Which lines of the records below contain the word "addr"? Report each of them in full.

- _GIVEN DATA_:

● ● ● ●

@[simp] theorem cardAnswer_keeps (z : State) (st : Status) (payload : Bytes) (s : State) (hk : Keeps z s) :
    Keeps z (cardAnswer st payload s) := by
  unfold cardAnswer
  (try dsimp only)
  repeat' (first | (simp (maxDischargeDepth := 30) [hk]; done) | split | (simp (maxDischargeDepth := 30) +contextual [hk]; done))

@[simp] theorem cardFailure_keeps (z : State) (addr : Nat) (s : State) (hk : Keeps z s) :
    Keeps z (cardFailure addr s) := by
  unfold cardFailure
  (try dsimp only)
  repeat' (first | (simp (maxDischargeDepth := 30) [hk]; done) | split | (simp (maxDischargeDepth := 30) +contextual [hk]; done))

@[simp] theorem cardFault_keeps (z : State) (c : CardState) (cause : Nat) (s : State) (hk : Keeps z s) :
    Keeps z (cardFault c cause s) := by
  unfold cardFault
  (try dsimp only)
  repeat' (first | (simp (maxDischargeDepth := 30) [hk]; done) | split | (simp (maxDischargeDepth := 30) +contextual [hk]; done))

@[simp] theorem startRecovery_keeps (z : State) (s : State) (hk : Keeps z s) :
    Keeps z (startRecovery s) := by
  unfold startRecovery
  (try dsimp only)
  repeat' (first | (simp (maxDischargeDepth := 30) [hk]; done) | split | (simp (maxDischargeDepth := 30) +contextual [hk]; done))

@[simp] theorem identFail_keeps (z : State) (s : State) (hk : Keeps z s) :
    Keeps z (identFail s) := by
  unfold identFail
  (try dsimp only)
  repeat' (first | (simp (maxDischargeDepth := 30) [hk]; done) | split | (simp (maxDischargeDepth := 30) +contextual [hk]; done))

@[simp] theorem afterStat_keeps (z : State) (s : State) (hk : Keeps z s) :
    Keeps z (afterStat s) := by
  unfold afterStat
  (try dsimp only)
  repeat' (first | (simp (maxDischargeDepth := 30) [hk]; done) | split | (simp (maxDischargeDepth := 30) +contextual [hk]; done))

@[simp] theorem takeGens_keeps (z : State) (s : State) (hk : Keeps z s) :
    Keeps z (takeGens s) := by
  unfold takeGens
  (try dsimp only)
  repeat' (first | (simp (maxDischargeDepth := 30) [hk]; done) | split | (simp (maxDischargeDepth := 30) +contextual [hk]; done))

@[simp] theorem statStep_keeps (z : State) (s : State) (hk : Keeps z s) :
    Keeps z (statStep s) := by
  unfold statStep
  (try dsimp only)
  repeat' (first | (simp (maxDischargeDepth := 30) [hk]; done) | split | (simp (maxDischargeDepth := 30) +contextual [hk]; done))

@[simp] theorem startStat_keeps (z : State) (s : State) (hk : Keeps z s) :
    Keeps z (startStat s) := by
  unfold startStat
  (try dsimp only)
  repeat' (first | (simp (maxDischargeDepth := 30) [hk]; done) | split | (simp (maxDischargeDepth := 30) +contextual [hk]; done))

@[simp] theorem powerCard_keeps (z : State) (s : State) (hk : Keeps z s) :
    Keeps z (powerCard s) := by
  unfold powerCard
  (try dsimp only)
  repeat' (first | (simp (maxDischargeDepth := 30) [hk]; done) | split | (simp (maxDischargeDepth := 30) +contextual [hk]; done))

● ● ● ●

- _WRITTEN REPLY_:
@[simp] theorem cardFailure_keeps (z : State) (addr : Nat) (s : State) (hk : Keeps z s) :
    Keeps z (cardFailure addr s) := by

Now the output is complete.